Stored entries
══════════════════════════════

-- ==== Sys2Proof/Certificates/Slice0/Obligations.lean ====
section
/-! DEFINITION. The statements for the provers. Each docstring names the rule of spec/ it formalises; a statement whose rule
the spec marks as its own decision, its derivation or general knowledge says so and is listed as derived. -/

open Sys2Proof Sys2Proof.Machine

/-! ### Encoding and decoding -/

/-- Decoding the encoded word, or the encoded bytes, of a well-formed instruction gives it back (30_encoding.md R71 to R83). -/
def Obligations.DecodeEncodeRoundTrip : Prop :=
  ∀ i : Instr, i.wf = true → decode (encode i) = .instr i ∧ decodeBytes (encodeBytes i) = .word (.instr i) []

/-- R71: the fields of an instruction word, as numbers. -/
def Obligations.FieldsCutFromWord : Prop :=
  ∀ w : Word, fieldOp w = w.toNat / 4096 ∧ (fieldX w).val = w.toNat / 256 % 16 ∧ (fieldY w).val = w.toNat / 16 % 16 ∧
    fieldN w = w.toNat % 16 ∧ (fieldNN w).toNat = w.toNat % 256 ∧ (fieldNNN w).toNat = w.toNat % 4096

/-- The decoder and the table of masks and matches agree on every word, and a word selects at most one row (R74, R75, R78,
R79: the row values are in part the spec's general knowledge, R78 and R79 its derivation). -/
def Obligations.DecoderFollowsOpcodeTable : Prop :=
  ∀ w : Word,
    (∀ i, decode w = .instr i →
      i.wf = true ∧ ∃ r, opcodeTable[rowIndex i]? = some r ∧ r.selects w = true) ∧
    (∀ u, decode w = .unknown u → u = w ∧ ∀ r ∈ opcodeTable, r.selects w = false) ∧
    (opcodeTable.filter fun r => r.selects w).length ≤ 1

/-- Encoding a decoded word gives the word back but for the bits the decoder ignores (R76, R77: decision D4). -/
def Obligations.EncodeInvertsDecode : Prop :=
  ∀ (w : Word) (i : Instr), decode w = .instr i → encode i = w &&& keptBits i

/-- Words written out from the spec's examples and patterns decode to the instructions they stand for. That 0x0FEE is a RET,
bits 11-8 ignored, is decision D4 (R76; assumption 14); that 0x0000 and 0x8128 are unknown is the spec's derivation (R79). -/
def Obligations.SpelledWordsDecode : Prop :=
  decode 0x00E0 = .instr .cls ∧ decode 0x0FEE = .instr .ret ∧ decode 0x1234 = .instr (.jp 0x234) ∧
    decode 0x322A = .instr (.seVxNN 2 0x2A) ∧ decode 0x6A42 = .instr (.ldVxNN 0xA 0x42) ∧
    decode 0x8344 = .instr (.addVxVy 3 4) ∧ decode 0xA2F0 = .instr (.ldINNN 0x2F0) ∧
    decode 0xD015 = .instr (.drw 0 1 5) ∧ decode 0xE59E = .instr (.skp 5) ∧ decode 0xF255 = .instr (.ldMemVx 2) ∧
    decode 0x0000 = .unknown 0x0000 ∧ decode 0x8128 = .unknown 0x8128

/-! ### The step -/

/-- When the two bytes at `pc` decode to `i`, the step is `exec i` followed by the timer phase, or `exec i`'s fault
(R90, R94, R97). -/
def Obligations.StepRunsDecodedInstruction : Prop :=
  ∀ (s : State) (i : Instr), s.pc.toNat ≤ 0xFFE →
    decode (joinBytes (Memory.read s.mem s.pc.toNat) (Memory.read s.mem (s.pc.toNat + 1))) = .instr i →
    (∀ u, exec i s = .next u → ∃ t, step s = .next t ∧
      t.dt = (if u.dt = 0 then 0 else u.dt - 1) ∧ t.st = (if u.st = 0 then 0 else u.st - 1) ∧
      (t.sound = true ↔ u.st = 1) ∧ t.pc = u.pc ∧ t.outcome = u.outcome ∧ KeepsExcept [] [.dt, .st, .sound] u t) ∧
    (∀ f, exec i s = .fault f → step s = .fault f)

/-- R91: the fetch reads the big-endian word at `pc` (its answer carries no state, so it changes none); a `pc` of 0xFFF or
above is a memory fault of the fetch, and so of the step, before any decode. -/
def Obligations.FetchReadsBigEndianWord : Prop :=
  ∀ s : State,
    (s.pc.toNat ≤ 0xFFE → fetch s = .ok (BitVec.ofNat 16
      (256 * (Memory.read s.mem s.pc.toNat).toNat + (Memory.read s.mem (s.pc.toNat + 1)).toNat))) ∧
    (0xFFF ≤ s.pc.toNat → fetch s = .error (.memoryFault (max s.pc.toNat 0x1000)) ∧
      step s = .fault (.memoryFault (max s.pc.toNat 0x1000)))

══════════════════════════════

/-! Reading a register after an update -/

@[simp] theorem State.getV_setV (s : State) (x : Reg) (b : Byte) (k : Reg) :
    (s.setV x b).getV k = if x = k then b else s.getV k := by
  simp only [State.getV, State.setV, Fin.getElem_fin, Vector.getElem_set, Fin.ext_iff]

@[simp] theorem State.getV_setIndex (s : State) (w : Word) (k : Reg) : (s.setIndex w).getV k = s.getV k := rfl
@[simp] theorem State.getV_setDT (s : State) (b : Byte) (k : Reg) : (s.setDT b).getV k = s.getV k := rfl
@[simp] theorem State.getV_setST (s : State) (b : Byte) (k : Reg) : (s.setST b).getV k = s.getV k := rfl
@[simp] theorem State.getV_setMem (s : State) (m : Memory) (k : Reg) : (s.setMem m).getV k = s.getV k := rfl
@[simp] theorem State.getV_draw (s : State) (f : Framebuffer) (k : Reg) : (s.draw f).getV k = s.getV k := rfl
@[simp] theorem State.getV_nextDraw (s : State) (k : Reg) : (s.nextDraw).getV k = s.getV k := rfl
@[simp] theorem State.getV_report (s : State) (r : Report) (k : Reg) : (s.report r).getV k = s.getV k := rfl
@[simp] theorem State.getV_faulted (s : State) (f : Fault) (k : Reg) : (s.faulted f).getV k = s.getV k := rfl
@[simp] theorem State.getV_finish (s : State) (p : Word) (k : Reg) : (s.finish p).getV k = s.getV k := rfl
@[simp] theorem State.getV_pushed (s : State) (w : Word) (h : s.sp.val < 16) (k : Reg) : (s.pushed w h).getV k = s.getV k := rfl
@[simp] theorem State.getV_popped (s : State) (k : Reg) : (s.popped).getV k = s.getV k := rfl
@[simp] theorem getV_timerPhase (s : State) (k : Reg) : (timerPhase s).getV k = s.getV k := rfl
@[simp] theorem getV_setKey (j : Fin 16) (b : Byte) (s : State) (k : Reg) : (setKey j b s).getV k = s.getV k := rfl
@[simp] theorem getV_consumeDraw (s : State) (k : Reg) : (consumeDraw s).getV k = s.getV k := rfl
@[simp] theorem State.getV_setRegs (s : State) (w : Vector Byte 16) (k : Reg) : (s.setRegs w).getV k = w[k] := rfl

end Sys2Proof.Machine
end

══════════════════════════════

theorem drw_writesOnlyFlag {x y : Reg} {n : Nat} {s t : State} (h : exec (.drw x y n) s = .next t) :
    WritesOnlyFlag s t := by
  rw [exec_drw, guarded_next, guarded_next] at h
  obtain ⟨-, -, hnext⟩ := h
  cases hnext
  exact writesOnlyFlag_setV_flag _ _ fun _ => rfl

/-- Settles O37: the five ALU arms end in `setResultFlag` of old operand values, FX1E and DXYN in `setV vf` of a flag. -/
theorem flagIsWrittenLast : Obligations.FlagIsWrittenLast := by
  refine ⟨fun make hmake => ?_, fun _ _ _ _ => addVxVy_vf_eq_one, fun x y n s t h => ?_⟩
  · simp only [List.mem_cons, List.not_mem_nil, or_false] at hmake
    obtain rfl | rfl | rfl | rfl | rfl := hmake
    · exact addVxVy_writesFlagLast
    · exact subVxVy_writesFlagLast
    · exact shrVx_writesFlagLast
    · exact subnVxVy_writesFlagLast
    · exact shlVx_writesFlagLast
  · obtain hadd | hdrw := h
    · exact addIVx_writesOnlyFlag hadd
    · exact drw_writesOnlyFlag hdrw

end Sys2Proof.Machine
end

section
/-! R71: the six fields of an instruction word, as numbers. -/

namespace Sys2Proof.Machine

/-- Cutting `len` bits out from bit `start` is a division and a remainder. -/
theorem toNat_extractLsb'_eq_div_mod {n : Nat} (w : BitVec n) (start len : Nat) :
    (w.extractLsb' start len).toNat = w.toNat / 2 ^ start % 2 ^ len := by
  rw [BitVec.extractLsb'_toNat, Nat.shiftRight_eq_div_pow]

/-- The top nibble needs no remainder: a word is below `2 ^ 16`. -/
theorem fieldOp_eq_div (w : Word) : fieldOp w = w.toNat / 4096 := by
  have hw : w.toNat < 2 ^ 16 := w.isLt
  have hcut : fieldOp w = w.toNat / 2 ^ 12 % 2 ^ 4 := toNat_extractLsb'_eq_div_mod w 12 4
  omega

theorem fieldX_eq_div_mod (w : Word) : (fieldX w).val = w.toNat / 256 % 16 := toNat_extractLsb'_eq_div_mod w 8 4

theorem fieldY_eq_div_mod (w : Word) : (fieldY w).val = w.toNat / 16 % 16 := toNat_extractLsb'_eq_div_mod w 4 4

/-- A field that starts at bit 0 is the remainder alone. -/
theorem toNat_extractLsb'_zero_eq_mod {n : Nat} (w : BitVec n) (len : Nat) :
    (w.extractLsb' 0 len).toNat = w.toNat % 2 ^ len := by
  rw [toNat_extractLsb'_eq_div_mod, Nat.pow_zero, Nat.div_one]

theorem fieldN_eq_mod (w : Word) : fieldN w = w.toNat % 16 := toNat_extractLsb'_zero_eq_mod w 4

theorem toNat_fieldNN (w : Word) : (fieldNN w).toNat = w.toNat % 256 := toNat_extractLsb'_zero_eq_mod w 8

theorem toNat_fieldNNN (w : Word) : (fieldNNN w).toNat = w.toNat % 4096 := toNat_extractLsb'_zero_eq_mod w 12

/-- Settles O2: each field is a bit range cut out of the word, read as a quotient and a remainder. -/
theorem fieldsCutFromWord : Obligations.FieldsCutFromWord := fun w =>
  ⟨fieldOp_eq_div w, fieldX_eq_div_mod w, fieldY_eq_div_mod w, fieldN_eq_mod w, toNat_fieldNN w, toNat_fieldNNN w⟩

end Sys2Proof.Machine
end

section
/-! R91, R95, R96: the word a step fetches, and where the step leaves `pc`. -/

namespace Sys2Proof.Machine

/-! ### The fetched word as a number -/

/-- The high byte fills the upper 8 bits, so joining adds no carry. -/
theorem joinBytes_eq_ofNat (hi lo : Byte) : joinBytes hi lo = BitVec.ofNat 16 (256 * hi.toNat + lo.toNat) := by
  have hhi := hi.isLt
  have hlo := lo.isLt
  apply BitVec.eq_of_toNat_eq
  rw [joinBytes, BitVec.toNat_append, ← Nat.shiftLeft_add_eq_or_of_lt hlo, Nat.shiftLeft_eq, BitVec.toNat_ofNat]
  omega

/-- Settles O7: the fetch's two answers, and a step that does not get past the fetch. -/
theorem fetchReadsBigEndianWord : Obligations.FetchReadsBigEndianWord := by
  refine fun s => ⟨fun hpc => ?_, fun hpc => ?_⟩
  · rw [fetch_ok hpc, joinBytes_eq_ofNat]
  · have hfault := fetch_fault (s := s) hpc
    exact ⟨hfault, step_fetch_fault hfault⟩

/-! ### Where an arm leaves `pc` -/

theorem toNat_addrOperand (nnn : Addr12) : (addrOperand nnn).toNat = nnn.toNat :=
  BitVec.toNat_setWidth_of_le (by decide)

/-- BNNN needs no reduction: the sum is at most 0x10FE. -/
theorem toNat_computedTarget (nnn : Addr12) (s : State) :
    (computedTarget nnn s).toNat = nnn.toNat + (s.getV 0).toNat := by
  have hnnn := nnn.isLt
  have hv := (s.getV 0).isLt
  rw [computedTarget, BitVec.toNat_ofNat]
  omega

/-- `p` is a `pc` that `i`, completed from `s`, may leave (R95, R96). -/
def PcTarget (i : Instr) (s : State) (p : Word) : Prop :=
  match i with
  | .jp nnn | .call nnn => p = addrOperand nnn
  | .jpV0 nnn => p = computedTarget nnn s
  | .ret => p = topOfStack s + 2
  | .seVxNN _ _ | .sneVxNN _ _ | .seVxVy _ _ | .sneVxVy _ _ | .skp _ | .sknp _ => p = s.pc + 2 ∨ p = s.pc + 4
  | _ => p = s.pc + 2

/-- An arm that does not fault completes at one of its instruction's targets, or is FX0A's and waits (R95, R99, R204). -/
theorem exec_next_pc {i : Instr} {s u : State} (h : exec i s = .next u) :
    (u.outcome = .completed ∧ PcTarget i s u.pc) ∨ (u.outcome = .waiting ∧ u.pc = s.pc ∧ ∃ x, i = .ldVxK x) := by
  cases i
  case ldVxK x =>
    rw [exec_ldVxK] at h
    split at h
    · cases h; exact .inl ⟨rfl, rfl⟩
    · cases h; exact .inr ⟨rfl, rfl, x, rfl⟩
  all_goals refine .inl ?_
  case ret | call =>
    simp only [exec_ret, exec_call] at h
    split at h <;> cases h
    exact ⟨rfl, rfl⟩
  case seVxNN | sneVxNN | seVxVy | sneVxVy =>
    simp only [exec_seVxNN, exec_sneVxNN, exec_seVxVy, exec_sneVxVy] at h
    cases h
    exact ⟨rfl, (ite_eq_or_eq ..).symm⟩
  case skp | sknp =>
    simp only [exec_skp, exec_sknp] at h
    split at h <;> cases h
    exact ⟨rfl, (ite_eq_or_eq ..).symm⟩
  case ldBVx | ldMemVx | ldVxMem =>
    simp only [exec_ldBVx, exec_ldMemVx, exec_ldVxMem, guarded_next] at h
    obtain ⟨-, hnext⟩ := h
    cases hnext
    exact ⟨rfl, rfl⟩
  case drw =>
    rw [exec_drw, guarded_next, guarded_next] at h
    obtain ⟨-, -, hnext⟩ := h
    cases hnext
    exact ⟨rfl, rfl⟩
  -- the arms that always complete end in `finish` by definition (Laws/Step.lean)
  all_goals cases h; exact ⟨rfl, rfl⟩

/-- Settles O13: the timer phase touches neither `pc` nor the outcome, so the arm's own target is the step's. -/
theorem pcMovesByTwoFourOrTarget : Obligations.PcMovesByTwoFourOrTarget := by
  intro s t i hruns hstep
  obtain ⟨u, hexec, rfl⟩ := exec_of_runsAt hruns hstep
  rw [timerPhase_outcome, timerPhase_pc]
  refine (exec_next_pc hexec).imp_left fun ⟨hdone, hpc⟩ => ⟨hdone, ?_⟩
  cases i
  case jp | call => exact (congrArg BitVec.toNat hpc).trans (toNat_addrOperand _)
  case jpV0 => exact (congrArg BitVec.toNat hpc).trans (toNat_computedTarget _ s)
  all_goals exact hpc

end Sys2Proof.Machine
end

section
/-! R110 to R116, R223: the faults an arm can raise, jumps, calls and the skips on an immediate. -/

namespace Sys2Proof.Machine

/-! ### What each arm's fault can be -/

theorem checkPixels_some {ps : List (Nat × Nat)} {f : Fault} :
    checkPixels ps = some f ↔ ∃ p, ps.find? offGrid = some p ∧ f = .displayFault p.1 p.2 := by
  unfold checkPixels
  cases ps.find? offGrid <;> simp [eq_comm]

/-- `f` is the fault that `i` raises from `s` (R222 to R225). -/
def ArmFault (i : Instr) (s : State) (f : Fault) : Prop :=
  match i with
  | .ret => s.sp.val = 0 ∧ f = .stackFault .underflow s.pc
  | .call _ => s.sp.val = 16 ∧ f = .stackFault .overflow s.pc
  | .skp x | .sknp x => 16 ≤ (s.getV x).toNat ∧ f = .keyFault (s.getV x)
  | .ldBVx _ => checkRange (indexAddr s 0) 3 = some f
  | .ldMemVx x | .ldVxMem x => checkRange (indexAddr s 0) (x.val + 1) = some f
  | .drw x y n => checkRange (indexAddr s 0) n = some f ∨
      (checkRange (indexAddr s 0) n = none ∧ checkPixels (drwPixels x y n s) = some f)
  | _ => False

══════════════════════════════

The answer is the run of lines above from the line containing "(0xFFF ≤ s.pc.toNat" through the line containing "step s = .fault (.memoryFault", copied exactly and alone.

    (0xFFF ≤ s.pc.toNat → fetch s = .error (.memoryFault (max s.pc.toNat 0x1000)) ∧
      step s = .fault (.memoryFault (max s.pc.toNat 0x1000)))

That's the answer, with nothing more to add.